Ответ Зивекинга был однозначным – облеченный в любезную форму отказ. Барту советовали ехать в Берлин, который после ввода в действие железной дороги был отдален от Гамбурга лишь на расстояние восьми часов езды. Этот намек на новую железную дорогу был малоутешителен для не имевшего постоянной работы и ясных перспектив на будущее Генриха Барта.
В конце марта 1847 года он двинулся дальше – в Бейрут. Целью его путешествия теперь были древне-финикийские города. После Кипра он посетил расположенные на южном побережье Малой Азии Ликию и Памфилию. В Эгейском море он остановился на Родосе, а оттуда направился в турецкий порт Смирну (Измир), где его на несколько недель приковал к постели приступ малярии. И только в начале сентября Барт смог продолжить путешествие. Он побывал в Лидии, которая вызвала у него особенный интерес из-за своей посреднической роли между древним Востоком и Грецией, а затем в районе Трои, в античной горной местности Мизии и бывшей римской провинции Вифинии, после чего прибыл в Стамбул. Барт стремился еще многое осмотреть «на финише». «Я все же хочу увидеть Афины, – писал он родителям. – Коринф и Аргос, Спарту и Дельфы на вершине Парнаса и Олимпию на реке Алфиос, а затем домой – на праздник рождества! Какая же это будет радость! А вы должны поставить мне на стол три елочки с маленькими восковыми свечами: одну – за этот год и две – за последние два года, прожитые без свечей и елок».

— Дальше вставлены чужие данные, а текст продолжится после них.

/-- Sequencers that a partition owns, ascending. -/
def ownedSeqs (s : State) (part : Nat) : List Nat :=
  if h : part < 17 then (List.range 20).filter fun p => s.parts[part].seqs.getLsbD p else []

/-- The sequencer of the port by which a packet came handles it; what a core starts falls to the partition's first
(R117). DESIGN CHOICE: log entry 43. -/
def State.atSequencer (s : State) (part : Nat) (port : Fin 21) : State :=
  let p : Fin 20 := if h : port.val < 20 then ⟨port.val, h⟩ else Fin.ofNat 20 ((ownedSeqs s part).headD 0)
  s.setRt part fun r => { r with work := { r.work with port := p } }

/-- The table of R125 for a packet that has passed the checks of R38 and, for a REDUCE, stands ready to
be written: the state after it. `write` lays its blocks down. -/
def State.collArrive (s : State) (part : Nat) (p : Packet) (port : Fin 21) (write : State → State) : State :=
  let s := s.atSequencer part port
  let head := p.flits.headD []
  let idx := fieldLE head 4 1
  let seq := p.opnd.toNat
  let dchk := fieldLE head 32 4
  let isPick := p.type = 0x06
  let w (s : State) : State := if isPick then s else write s
  let last := SMap.get 0xFFFFFFFF (s.partRt part).lastSeq idx
  let bad (s : State) : State :=
    (s.logSeq .collSeq part idx p.addr.toNat p.gang).collFail part idx rsSeq 0
  match s.tileEntry part idx with
  | some e =>
    if seq = e.seq ∧ dchk = e.dchk then
      if isPick then
        match usePickup s part e p with
        | .ok e s => (s.setEntry part e).collRun part idx
        | .stop (.fail r d) s => s.collFail part idx r d
        | .stop _ s => s
      else
        let (s, e) := useReduce (w s) part e p
        (s.setEntry part e).collRun part idx
    else if seq = (last + 1) % 2 ^ 32 then
      (w s).setRt part fun r => { r with early := r.early ++ [p] }
    else if isPick ∧ (seq + 1) % 2 ^ 32 = e.seq then s.setEntry part { e with stale := e.stale + 1 }
    else bad s
  | none =>
    if seq = (last + 1) % 2 ^ 32 then (w s).setRt part fun r => { r with early := r.early ++ [p] }
    else bad s

/-! ### Instructions (R387-R391) -/

/-- A rank sends to another under A2A2 (R130): along its row as to an intermediate, along its column as from one, or
straight where the intermediate is no rank. -/
def a2aPath (n k d : Nat) : Bool :=
  let g := gridSide n
  k / g = d / g || k % g = d % g || decide (n ≤ g * (k / g) + d % g)

/-- Ranks that a schedule sends to (R122). -/
def sendsTo (op sched n k : Nat) : List Nat :=
  if n ≤ 1 then []
  else if op = opAll then (List.range n).filter fun d => d ≠ k && a2aPath n k d
  else if sched = 0 then [(k + 1) % n]
  else (treeSlots n k).map (treeChild k) ++ if op ≠ opBcast ∧ k ≠ 0 then [treeParent k] else []

/-- PORT0 towards a module is a port and a sequencer of the partition; its own module needs none. -/
def seqReach (s : State) (part m : Nat) : Bool :=
  m = selfMod s || (match routePort s 0 m with
    | some n => if h : part < 17 then s.parts[part].ports.getLsbD n.val && s.parts[part].seqs.getLsbD n.val else false
    | none => false)

/-- A partition that owns no sequencer has no tile table (R118); an index is 0 to 255. -/
def needTable {α : Type} (s : State) (a : Word) (k : SlotRes α) : SlotRes α :=
  let own := if h : s.pre.part < 17 then s.parts[s.pre.part].seqs ≠ 0 else false
  need s (own && decide (a.toNat < 256)) .collEntry 0 k

def execTtset (a b : SSpec) (s : State) : Host.Outcome State Fault Refusal :=
  finish s ((readS s a 0).bind fun x s => (readS s b 1).bind fun y s =>
    needBlock s y 64 fun d =>
    needTable s x <|
    let part := s.pre.part
    let idx := x.toNat
    let seq := fieldLE d 4 4
    let n := s.pre.gsize.toNat
    let k := s.pre.rank.toNat
    let members := match s.pre.launch.bind s.launchById with
      | some l => if l.gsize ≤ 1 then [(selfMod s, part)] else l.members
      | none => [(selfMod s, part)]
    let prior := match s.tileEntry part idx with
      | some e => decide (e.state < 2)
      | none => false
    let last := SMap.get 0xFFFFFFFF (s.partRt part).lastSeq idx
    let reach := (sendsTo (fieldLE d 0 1) (fieldLE d 1 1) n k).all fun r =>
      seqReach s part (members.getD r (selfMod s, part)).1
    need s (seq = (last + 1) % 2 ^ 32 && !prior && descOk d && reach) .collEntry 0 <|
    let e : TileEntry :=
      { idx := idx, desc := d, seq := seq, dchk := crc32c (d.take 48), state := 0, reason := 0, drop := 0,
        fired := false, launch := s.pre.launch, part := part, gang := s.pre.gang, rank := k, size := max n 1,
        members := members, base := 0, present := 0, pending := 0, ckerr := 0, stale := 0,
        resc := List.replicate (fieldLE d 24 4) 0, start := 0, active := 0, ins := [], rough := [], cut := [],
        cuts := [], missing := none, done := 0, sent := false, passed := [], picks := [], folded := [], after := [],
        parked := none, waitAt := none, waitTill := 0, rc := Clk.zero, zeroed := false, report := false, rpicks := 0, core := s.issue.core,
        hdr := s.pre.hdr }
    let early := (s.partRt part).early
    let mine (p : Packet) : Bool := fieldLE (p.flits.headD []) 4 1 = idx && p.opnd.toNat = seq
    let s := (s.setEntry part e).setRt part fun r =>
      { r with lastSeq := SMap.set 0xFFFFFFFF r.lastSeq idx seq, early := r.early.filter fun p => !mine p }
    .ok () ((early.filter mine).foldl (fun s p => s.collArrive part p 20 id) ((s.atSequencer part 20).collRun part idx)))

def execTrdy (a : SSpec) (s : State) : Host.Outcome State Fault Refusal :=
  finish s ((readS s a 0).bind fun x s => needTable s x <|
    let part := s.pre.part
    match s.tileEntry part x.toNat with
    | none => raise s .collEntry 0
    | some e =>
      need s (!e.fired) .collEntry 0 <|
      .ok () ((s.setEntry part
        { e with fired := true, state := max e.state 1, start := s.activeOf s.pre.launch,
                 launch := s.pre.launch, core := s.issue.core, hdr := s.pre.hdr,
                 after := pendingWrites s s.issue.core, rc := s.pre.rc }).atSequencer part 20 |>.collRun part x.toNat))

/-- Cut every slot that has not delivered all its blocks (R132). -/
def State.cutSlots (s : State) (part : Nat) (e : TileEntry) : State :=
  let missing := (treeSlots e.size e.rank).filter fun j => !e.slotDone j && !e.cut.contains j
  let roots := missing.map (treeChild e.rank)
  let e := { e with cut := missing ++ e.cut }
  let e := if e.rank = 0 then roots.foldl TileEntry.noteCut e else e
  let s := if e.rank = 0 then s else
    roots.foldl (fun s r => cutUp s e r) s
  (s.setEntry part e).collRun part e.idx

/-- An entry runs: it has been fired and has reached no final state. -/
def TileEntry.running (e : TileEntry) : Bool := e.fired && e.state = 1

/-- RCUT (R389). -/
def execRcut (a : SSpec) (s : State) : Host.Outcome State Fault Refusal :=
  finish s ((readS s a 0).bind fun x s => needTable s x <|
    let part := s.pre.part
    match s.tileEntry part x.toNat with
    | none => raise s .collEntry 0
    | some e =>
      need s e.running .collEntry 0 <|
      .ok () (if e.op = opReduce ∧ e.sched = 1 ∧ e.deadline ≠ 0 then
          (if e.sent then s else s.cutSlots part e)
        else s.collFail part x.toNat rsAborted 0))

/-- RPICK (R390). -/
def execRpick (a : SSpec) (s : State) : Host.Outcome State Fault Refusal :=
  finish s ((readS s a 0).bind fun x s => needTable s x <|
    let part := s.pre.part
    match s.tileEntry part x.toNat with
    | none => raise s .collEntry 0
    | some e =>
      need s (e.state = 2 || e.state = 3) .collEntry 0 <|
      .ok () (((s.setEntry part { e with rpicks := e.rpicks + 1 }).atSequencer part 20).collRun part x.toNat))

/-- The word that RSTAT reads (R391). -/
def rstatWord : Option TileEntry → Word
  | none => 7
  | some e => BitVec.ofNat 64 (e.state + 2 ^ 8 * e.reason + 2 ^ 16 * (popcount e.present % 65536) +
      2 ^ 32 * (popcount e.pending % 65536) + 2 ^ 48 * (e.seq % 65536))

def execRstat (w : WReg) (a : SSpec) (s : State) : Host.Outcome State Fault Refusal :=
  finish s ((readS s a 0).bind fun x s => needTable s x <|
    .ok () (s.result (rstatWord (s.tileEntry s.pre.part x.toNat)) 64 w))

/-! ### Deadlines and cuts (R132, R133) -/

/-- Gang-active cycle at which a rank cuts: DEADLINE + 20 (h - 1) us after its TRDY. -/
def cutAt (e : TileEntry) : Nat :=
  e.start + 1600 * (e.deadline + 20 * (treeHeight e.size 12 e.rank - 1))

/-- The cut of an entry is due: it has not sent its sum, and some slot has neither delivered its blocks nor been cut. A
rank that FINAL has already made ROUGH cuts as any other, and its pickup is rough (R132, R134). -/
def cutDue (s : State) (e : TileEntry) : Bool :=
  e.fired && (e.state = 1 || e.state = 3) && e.op = opReduce && e.sched = 1 && e.deadline ≠ 0 && !e.sent &&
    (treeSlots e.size e.rank).any (fun j => !e.slotDone j && !e.cut.contains j) &&
    decide (cutAt e ≤ s.activeOf e.launch)

/-- An entry has work that it can take up. -/
def collDue (s : State) (e : TileEntry) : Bool :=
  (match e.parked, e.waitAt with
    | some c, _ => decide (c ≤ s.retryClock e.launch)
    | none, some _ => decide (e.waitTill ≤ s.cycle)
    | none, none => e.fired && (!e.after.isEmpty || e.rc ≠ Clk.zero) && afterDone s e.after && s.perf.all (Clk.le e.rc)) ||
    cutDue s e

/-- COLL_DEADLINE_CUT: the cut is made if it is due; an entry that waited or parked goes on (R89, R132,
R388). -/
def execCollDeadlineCut (part : Fin 16) (entry : Fin 256) (s : State) : Host.Outcome State Fault Refusal :=
  let p := part.val + 1
  match s.tileEntry p entry.val with
  | none => .next s
  | some e =>
    if !collDue s e then .next s
    else if cutDue s e then .next (s.cutSlots p e)
    else .next (s.collRun p entry.val)

/-- The port by which the step's control packet came; where none is named, the one of the route back to its source. -/
def arrivalPort (s : State) (c : Control) : Fin 20 :=
  if h : s.inp.port.val < 20 then ⟨s.inp.port.val, h⟩ else (routePort s 3 c.src.toNat).getD 0

/-- CUT_PACKET: a CUT goes on up to rank 0, or is noted and passed down; one that matches no entry is
dropped and counted (R133). -/
def execCutPacket (s : State) : Host.Outcome State Fault Refusal :=
  let c := s.inp.ctl
  let part := bitsOf c.arg16.toNat 9 5
  let idx := bitsOf c.arg16.toNat 0 8
  let root := bitsOf c.arg32.toNat 0 11
  if c.ctype ≠ 0x12 ∨ c.dst.toNat ≠ selfMod s then .next s
  else if !c.cccOk then .next (s.countDrop (arrivalPort s c))
  else
    let lost : State := s.updPort (arrivalPort s c) fun q =>
      { q with cutDrops := SMap.set 0 q.cutDrops part (SMap.get 0 q.cutDrops part + 1) }
    match s.tileEntry part idx with
    | none => .next lost
    | some e =>
      if e.seq % 2 ^ 16 ≠ bitsOf c.arg32.toNat 16 16 then .next lost
      else if c.arg16.getLsbD 8 then
        let e := e.noteCut root
        .next (((cutsDown s e [root]).setEntry part e).collRun part idx)
      else if e.rank = 0 then
        let e := e.noteCut root
        .next (((if e.sent then cutsDown s e [root] else s).setEntry part e).collRun part idx)
      else .next (cutUp s e root)

/-! ### Sequencer save areas (R118, R119) -/

/-- Rounds of an entry's DST: 1, or one for each rank. -/
def TileEntry.rounds (e : TileEntry) : Nat := e.dstBlocks / max e.nblk 1

/-- Table state of one entry in a save area: its working counters are the blocks written of each round, and those over. -/
def entryRecord (s : State) (part idx : Nat) : List Byte :=
  let last := natToBytes 4 (SMap.get 0xFFFFFFFF (s.partRt part).lastSeq idx)
  match s.tileEntry part idx with
  | none => zeros 64 ++ last ++ zeros 956
  | some e =>
    let ns := if e.fired then (s.activeOf e.launch - e.start) * 5 / 8 else 0
    e.desc ++ last ++ natToBytes 4 e.dchk ++ natToBytes 1 e.state ++ natToBytes 1 e.reason ++ zeros 6 ++ natToBytes 8 ns ++
      zeros 40 ++ natToBytes 256 e.present.toNat ++ natToBytes 256 e.pendingMask.toNat ++
      natToBytes 4 (e.done / max e.rounds 1) ++ natToBytes 4 (e.done % max e.rounds 1) ++ zeros 376

/-- DPA of a sequencer's record, or the cause of the stage-2 fault. -/
def seqRecord (s : State) (part port : Nat) (wr : Bool) (off : Nat) : XRes Nat :=
  if h : part < 17 then
    saveDpa s part (s.parts[part].seqsave + 0x80000 * indexIn (ownedSeqs s part) port + off) wr
  else .error .xlateS2

/-- End every running entry of a partition FAILED, ABORTED. -/
def State.abortEntries (s : State) (part : Nat) : State :=
  (s.partRt part).tiles.foldl (fun s e => s.collFail part e.idx rsAborted 0) s

/-- A save or a restore that fails (R119). -/
def State.seqFault (s : State) (part port : Nat) (c : Option Cause) : State :=
  let s := match c with
    | some c => s.logSeq c part port 0 0
    | none => s
  (s.logUnit .imageCheck 0 part 2 port 0 0 0).abortEntries part

/-- The 64 KiB pieces of a record: the sequencer's SRAM, then the table state. -/
def seqPieces (s : State) (part port : Nat) : List (List Byte) :=
  let table := (List.range 256).flatMap (entryRecord s part)
  (List.range 8).map fun i =>
    if i < 4 then (s.seqSram[Fin.ofNat 20 port]).readBytes (65536 * i) 65536 else (table.drop (65536 * (i - 4))).take 65536

/-- Write a record's pieces; a stage-2 fault ends the partition's entries (R119). -/
def State.saveSequencer (s : State) (part port : Nat) : State :=
  let r := (seqPieces s part port).zipIdx.foldl (fun (r : XRes State) (p : List Byte × Nat) => match r with
    | .error c => .error c
    | .ok s => match seqRecord s part port true (65536 * p.2) with
      | .error c => .error c
      | .ok a => .ok ((s.poke part a p.1).meter part 8 65536)) (.ok s)
  match r with
  | .ok s => s
  | .error c => s.seqFault part port (some c)

/-- A sequencer's SRAM is cleared, and with the last of a partition's its table leaves (R93, R118). -/
def State.clearSequencers (s : State) (part : Nat) : State :=
  let own := ownedSeqs s part
  ({ s with seqSram := Vector.ofFn fun i => if own.contains i.val then [] else s.seqSram[i] }).setRt part fun r =>
    { r with stowed := r.tiles, tiles := [] }

/-- What a restore checks of an entry's record (R119): STATE, SEQ, and the count. -/
def recordOk (s : State) (part a : Nat) : Bool :=
  let at_ (o n : Nat) := s.peekLE part (a + o) n
  decide (at_ 72 1 ≤ 4) && (at_ 0 1 = 0 || (at_ 4 4 = at_ 64 4 && decide (at_ 640 4 ≤ at_ 24 4)))

/-- An entry as its record gives it: the descriptor, its check, STATE, REASON, the clock, the masks and the counters; the
rest of its working state is the sequencers' own. -/
def restoreEntry (s : State) (part a : Nat) (e : TileEntry) : TileEntry :=
  let at_ (o n : Nat) := s.peekLE part (a + o) n
  let present := BitVec.ofNat 2048 (at_ 128 256)
  let waiting := BitVec.ofNat 2048 (at_ 384 256)
  let e : TileEntry := { e with
    desc := s.peek part a 64, dchk := at_ 68 4, state := at_ 72 1, reason := at_ 73 1, base := present, present := present,
    pending := if at_ 72 1 = 3 then allRanks e.size &&& ~~~(present ||| waiting) else 0,
    start := s.activeOf e.launch - at_ 80 8 * 8 / 5 }
  { e with done := at_ 640 4 * max e.rounds 1 + at_ 644 4 }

Он вернулся домой 27 декабря 1847 года с некоторым опозданием: рождественские праздники уже, к сожалению, прошли. Путешествие, длившееся почти три года и стоившее ему не менее 14 тысяч талеров, увенчалось успехом. Барт приобрел значительные познания в археологии, истории, этнографии и филологии, а по основной своей теме – античные торговые связи и средства сообщения – смог собрать много важных сведений. Кроме того, Барт окреп физически и духовно, заметно возросла его уверенность в своих силах, он наконец приобрел самостоятельность. Во время путешествия он выработал свой метод сбора материала, которого придерживался впоследствии. Передвигаясь верхом на лошади, на верблюде или покрывая расстояния пешком, он записывал в свой дневник все, что ему казалось важным, как, например, названия местностей; характер почв, длину пути, величину долин, рек, высоту гор, размеры развалин и т. д. А затем каждый вечер увязывал эти краткие заметки между собой. Как только выдавалась свободная минута, он приступал к обобщению и систематическому описанию материала. Таким образом, дневник стал точным «меморандумом» всего увиденного им. К этому можно добавить подробные зарисовки и иногда, правда относительно редкие из-за требующего немалого времени и подготовки, дагерротипы, так что в общей сложности у него собралось достаточно материала, чтобы точно и наглядно описать весь маршрут путешествия.
Несбывшиеся надежды
По возвращении Барт надеялся на научно-педагогическую деятельность в Берлине. Однако Август Бёк в письме попытался отговорить его от этого: «При большом наплыве желающих получить доцентуру факультет в редких случаях относится благожелательно к новым кандидатурам; но у меня нет никаких сомнений, что у Вас в этом деле не будет затруднений, хотя Вам придется представить в рукописном или печатном виде еще одну публикацию по специальности, так как для получения доцентуры ссылка на диссертацию недостаточна. Я не хочу советовать Вам отказаться от Вашего намерения, но считаю своим долгом обратить Ваше внимание на тернии, встречающиеся на этом пути. При существующей ныне как в Пруссии, так и во всей Германии ситуации трудно сделать научную карьеру, для этого надо обладать колоссальным упорством и умением терпеливо ждать. Насколько счастливым было по сравнению с теперешним время моей молодости! Тогда искали профессоров для должности, сейчас ищут должность для профессоров (sic!), и только тот может рассчитывать на успех, кому ищет место влиятельное лицо. Не надейтесь поэтому, что хлопоты будут легкими и приятными. Подумайте прежде всего над тем, что хотя преподавание специальных дисциплин и было бы для Вас неплохим началом, однако ради успеха в будущем Вам не стоит на этом останавливаться, а лучше перейти к чтению лекций на общие темы… К сожалению, влияние двора на замещение должностей в университете довольно велико».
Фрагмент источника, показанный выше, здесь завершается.